Presentations: OLIGO Workshop 2018 (Piraeus, Athens), UoL Internal Seminar Series 2018.

This work analyzes a general incomplete information extension of the classical Bertrand price game with discontinuous payoffs. Sellers have incomplete information regarding state-contingent market demands and cost functions. At the ex ante stage sellers have maximin expected utilities (MEU) consistent with ambiguity aversion. The prices which sellers post in the marketplace must be measurable with repect to their private information. In this context, existence results for a continuum of pure strategy price equilibria are presented which permit discontinuities in the market demand and a general class of sharing rules at price ties.

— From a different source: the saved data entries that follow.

/-- Is the entry vote running, in which R397 refuses PERF_LEVEL, HOUSE_RATE and SLEEP? -/
def State.voting (s : State) : Bool := s.pwr.sleep.isSome

/-- Is a change of rate or an entry vote in progress, so that a HOUSE_RATE that commits is BUSY (R43, R397)? -/
def State.rateBusy (s : State) : Bool := s.clk.rc.isSome || s.voting

/-- R43, R88, R263, R292, R293, R360, R397. The price is that of staging, whether or not a change is in progress there. -/
def houseRateRefusal (s : State) (rate : Nat) : Status :=
  if rate = s.clk.rate ∧ !s.rateBusy then .ok
  else if s.pdmBlocks rate || s.ctxBlocks rate then .invalid
  else if asrcPool rate < s.asrcClaimed || netChanMax rate < s.netRunning false || netChanMax rate < s.netRunning true then .budget
  else if !s.fitsAt rate s.pwr.level || !s.fitsAt rate s.pwr.target then .budget
  else if s.rateBusy then .busy
  else .ok

/-- A refusal for budget is noted (R362, R363): engine 4 for a channel or ASRC capacity, else the first engine over the
budget of the new rate. -/
def houseRateRefused (h : Hdr) (rate : Nat) (st : Status) (s : State) : State :=
  if st = .budget then
    if asrcPool rate < s.asrcClaimed then s.budNote h 0x0102 4 s.asrcClaimed
    else if netChanMax rate < s.netRunning false ∨ netChanMax rate < s.netRunning true then
      s.budNote h 0x0102 4 (max (s.netRunning false) (s.netRunning true))
    else
      let c := s.costs rate s.thkNodes.length
      let b := min (budgetB rate s.pwr.level) (budgetB rate s.pwr.target)
      let e := (overLimit c b (s.dramCap rate)).getD 0
      s.budNote h 0x0102 e (c.getD e 0)
  else s

/-- The state factors of the outputs ramp over n ticks (Table AO-6). -/
def State.aoutFactors (s : State) (tgt : Rat) (n : Nat) : State :=
  (List.range 12).foldl (fun s i => s.updAout i (fun c => { c with state := facGo c.state tgt n })) s

def State.stateFactors (s : State) (tgt : Rat) (n : Nat) : State :=
  let s := s.aoutFactors tgt n
  [0, 1].foldl (fun s i => s.updSpk i (fun c => { c with state := facGo c.state tgt n })) s

/-- Boundary T of Table TK-3. A command that names the rate in force changes nothing and its result is zero (DESIGN CHOICE,
log entry 31). -/
def houseRateEffect (h : Hdr) (rate : Nat) (s : State) : Done :=
  if rate = s.clk.rate then okDone s
  else
    let c := s.clk
    let S := stepsPerTk c.rate
    let s := s.setClk { c with
      rc := some ⟨s.time.ts, s.time.bdt, c.rate, rate, h, false, [], none⟩,
      fade := grGo c.fade.prev 0 32 false, tfade := grNext c.tfade.cur 0 (32 * S) }
    laterDone (s.pilotRateStop rate)

def execHouseRate (h : Hdr) (rate : Nat) (s : State) : Host.Outcome State Fault Refusal :=
  .next (s.runCmd h (.houseRate rate) 0x0102 (houseRateValid s rate) true (houseRateRefusal s rate) (houseRateEffect h rate)
    (houseRateRefused h rate))

/-- A ramp jumps to its target. -/
def grEnd (r : GRamp) : GRamp := grAt r.tgt

/-- Engines stop: all filter, ramp and delay states clear (Table TK-3). -/
def State.enginesClear (s : State) : State :=
  let thk := { s.thk with ramps := [], busRamps := [], dual := [] }
  let sel := smMap s.sel (fun x => ({ x with up := grAt 0x100000, fades := [], follow := none }))
  let tc (x : TrlCh) : TrlCh := { x with
    g0 := grEnd x.g0, g1 := grEnd x.g1, g2 := grEnd x.g2, g3 := grEnd x.g3, go := grEnd x.go, b1 := ⟨0, 0, 0, 0⟩,
    b2 := ⟨0, 0, 0, 0⟩, lim := 1, fade := grEnd x.fade, xf := none, p0 := 0, p1 := 0 }
  let fc (x : FxCh) : FxCh := { x with
    fade := grEnd x.fade, byp := grEnd x.byp, gin := grEnd x.gin, gout := grEnd x.gout, mkup := grEnd x.mkup,
    dry := grEnd x.dry, wet := grEnd x.wet, hist := [], e := 0, g := 0, opened := false, hold := 0, line := [], pos := 0,
    fill := 0, old := none, xf := grAt 0x100000, err := none, dfac := grAt 0x100000, gr := 0 }
  let vc (v : Voice) : Voice := { v with gain := grEnd v.gain }
  let s := { s with
    thk := thk, sel := sel, trl := { s.trl with ch := smMap s.trl.ch tc },
    fx := { s.fx with ch := smMap s.fx.ch fc },
    clip := { s.clip with voices := smMap s.clip.voices vc, tails := [] }, inter := [], inter2 := [] }
  s.ringsBreak

/-- Tick T+32 of Table TK-3. -/
def execRateChangeStop (dt : DT) (s : State) : Host.Outcome State Fault Refusal :=
  let s := s.advance dt
  match s.clk.rc with
  | none => .next s
  | some rc =>
    if rc.stopped || !s.time.running || tsDiff s.time.ts (rc.t + 32) < 0 then .next s
    else
      let gone (p : Picked) : Bool := p.hdr.timed && decide (0 ≤ tsDiff p.hdr.target (rc.t + 32))
      let out := (s.host.pend ++ s.host.picked ++ s.host.commit ++ s.flt.held).filter gone
      let s := { s with
        host := { s.host with
          pend := s.host.pend.filter (fun p => !gone p), picked := s.host.picked.filter (fun p => !gone p),
          commit := s.host.commit.filter (fun p => !gone p) },
        flt := { s.flt with held := s.flt.held.filter (fun p => !gone p) } }
      let s := s.enginesClear
      -- a WCLK_IN leader is lost (R36); ASRC states clear (R293)
      let s := if s.clk.kind = 3 then s.leaderLost dt else s
      let s := { s with
        net := { s.net with ctx := smMap s.net.ctx (fun x => ({ x with asrc := false })) },
        sap := smMap s.sap (fun x => ({ x with asrc := false })) }
      let s := if rc.new < 2 then s.abortMeas 0 2 |>.abortMeas 1 2 else s
      let same := family441 rc.old == family441 rc.new
      let s := s.setClk { s.clk with rc := some { rc with stopped := true, aborted := out.map (fun (p : Picked) => (p.hdr, opcodeOf p.cmd)) }, lock := same }
      .next { s with time := { s.time with running := same, vrate := rc.new, lastTs := s.time.ts, lastDt := s.time.bdt } }

/-- Boundary S of Table TK-3: within a family the next boundary, across families the first virtual one not earlier than the
lock of the house PLL (R53). -/
def execRateChangeResume (dt : DT) (s : State) : Host.Outcome State Fault Refusal :=
  match s.clk.rc with
  | none => .next (s.advance dt)
  | some rc =>
    if !rc.stopped || rc.s.isSome then .next (s.advance dt)
    else
      let same := s.time.running
      let i := virtCeil s dt
      let S : TS := if same then s.time.ts + 1 else s.time.ts + BitVec.ofNat 32 i
      let q : Rat := if same then s.tickDue else (virtDt s i).toNat
      let dt : DT := if same then s.boundaryDt dt else virtDt s i
      let s := s.advance dt
      let s := { s with time := { s.time with
        ts := S, bdt := dt, running := true, placed := some S, exact := q,
        pers := if same then s.periodsWith dt else s.time.pers, bdts := (dt :: s.time.bdts).take 1025 } }
      let n := stepsPerTk rc.new
      let s := s.setClk { s.clk with
        rate := rc.new, lock := true, rc := some { rc with s := some S },
        fade := grNext 0 0x100000 32, tfade := grNext 0 0x100000 (32 * n) }
      let s := rc.aborted.foldl (fun s a => s.completeOpen a.1 a.2 .aborted S dt 0 0 0 false) s
      let s := s.logAt Src.CLK 0x1005 2 dt (wN rc.old) (wN rc.new) (wN rc.aborted.length)
      .next (s.completeOpen rc.hdr 0x0102 .ok rc.t rc.tdt S (wN rc.aborted.length) 0 false)

/-! ## The start of the house clock -/

/-- The house PLL locks after RUN (R33): the first real boundary is placed. -/
def execHousePllLock (dt : DT) (s : State) : Host.Outcome State Fault Refusal :=
  let s := s.advance dt
  if s.flag Fl.CLK_CTRL.RUN && !s.clk.lock && !s.clk.cfgErr && !s.time.started && s.time.placed.isNone then
    let ext := s.fld Fl.CLK_CTRL.MCLK_IO_MODE == 4 && !s.clk.mclkLost
    let S : TS := if s.time.hadTick then s.time.ts + BitVec.ofNat 32 (virtCeil s dt) else 0
    let s := s.setClk { s.clk with lock := true, rate := s.fld Fl.CLK_CTRL.FD_INIT, dco := 0, integ := 0, mclkExt := ext }
    .next { s with time := { s.time with placed := some S } }
  else .next s

end Sys2Proof.Machine
end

Pricing and Obfuscation with Complexity Averse Consumers (2019), Oxford Economic Papers, 71 (3), p. 777-798

Job Market Paper. Available Open Access.

Presentations: EARIE 2017 (Maastricht), Network of Industrial Economists Symposium 2017 (Loughborough), OLIGO Workshop 2017 (Moscow).

Competition models typically assume that consumers who cannot compare prices, buy randomly. This paper models the idea that firms may obfuscate product information to confuse consumers, but confused consumers prefer simple alternatives. We show that complexity aversion generates competition in obfuscation, in addition to prices. Markets become more transparent, which enables more consumers to understand prices and stimulates price competition. Three results are most interesting. Firstly, even when simple products are the most expensive in the market, firm profit can be lower when confused consumers favour simple products. Secondly, profit is not always lower in less obfuscated markets. Thirdly, obfuscation can only be eliminated if some consumers are always confused and policies to improve consumer sophistication can stimulate obfuscation.

Working Papers

Postal Platform Pricing with Limited Consumer Attention

Joint with Dr Christian Bach (University of Liverpool) & Dr Christian Jaag (Swiss Economics)

Abstract available upon request.



Market Competition & Public Goods Provision

Joint with Dr Robert Routledge.

This work studies an economy with a private good and a public good. The economy is populated with a finite number of individuals endowed with quasilinear preferences, and a finite number of private producers of the public good with convex cost functiions. The Pareto effieicnt quantity of the public good is characterized. A sufficient condition is given for the Pareto efficient quantity of the public good to be achievable in a double Nash equilibrium with: (i) the individuals playing a Nash equilibrium in private provisions, (ii) the producers playing a Nash equilibrium in a price competition game.

Existence of Bayesian Price Equilibrium

Joint with Dr Robert Routledge.


Funding Awards

  • ESRC 1+3 Doctoral Training Centre Grant - Value: £90,000.


  • University of Liverpool Pump Priming, Competitive Research Funding Award - Value: £750.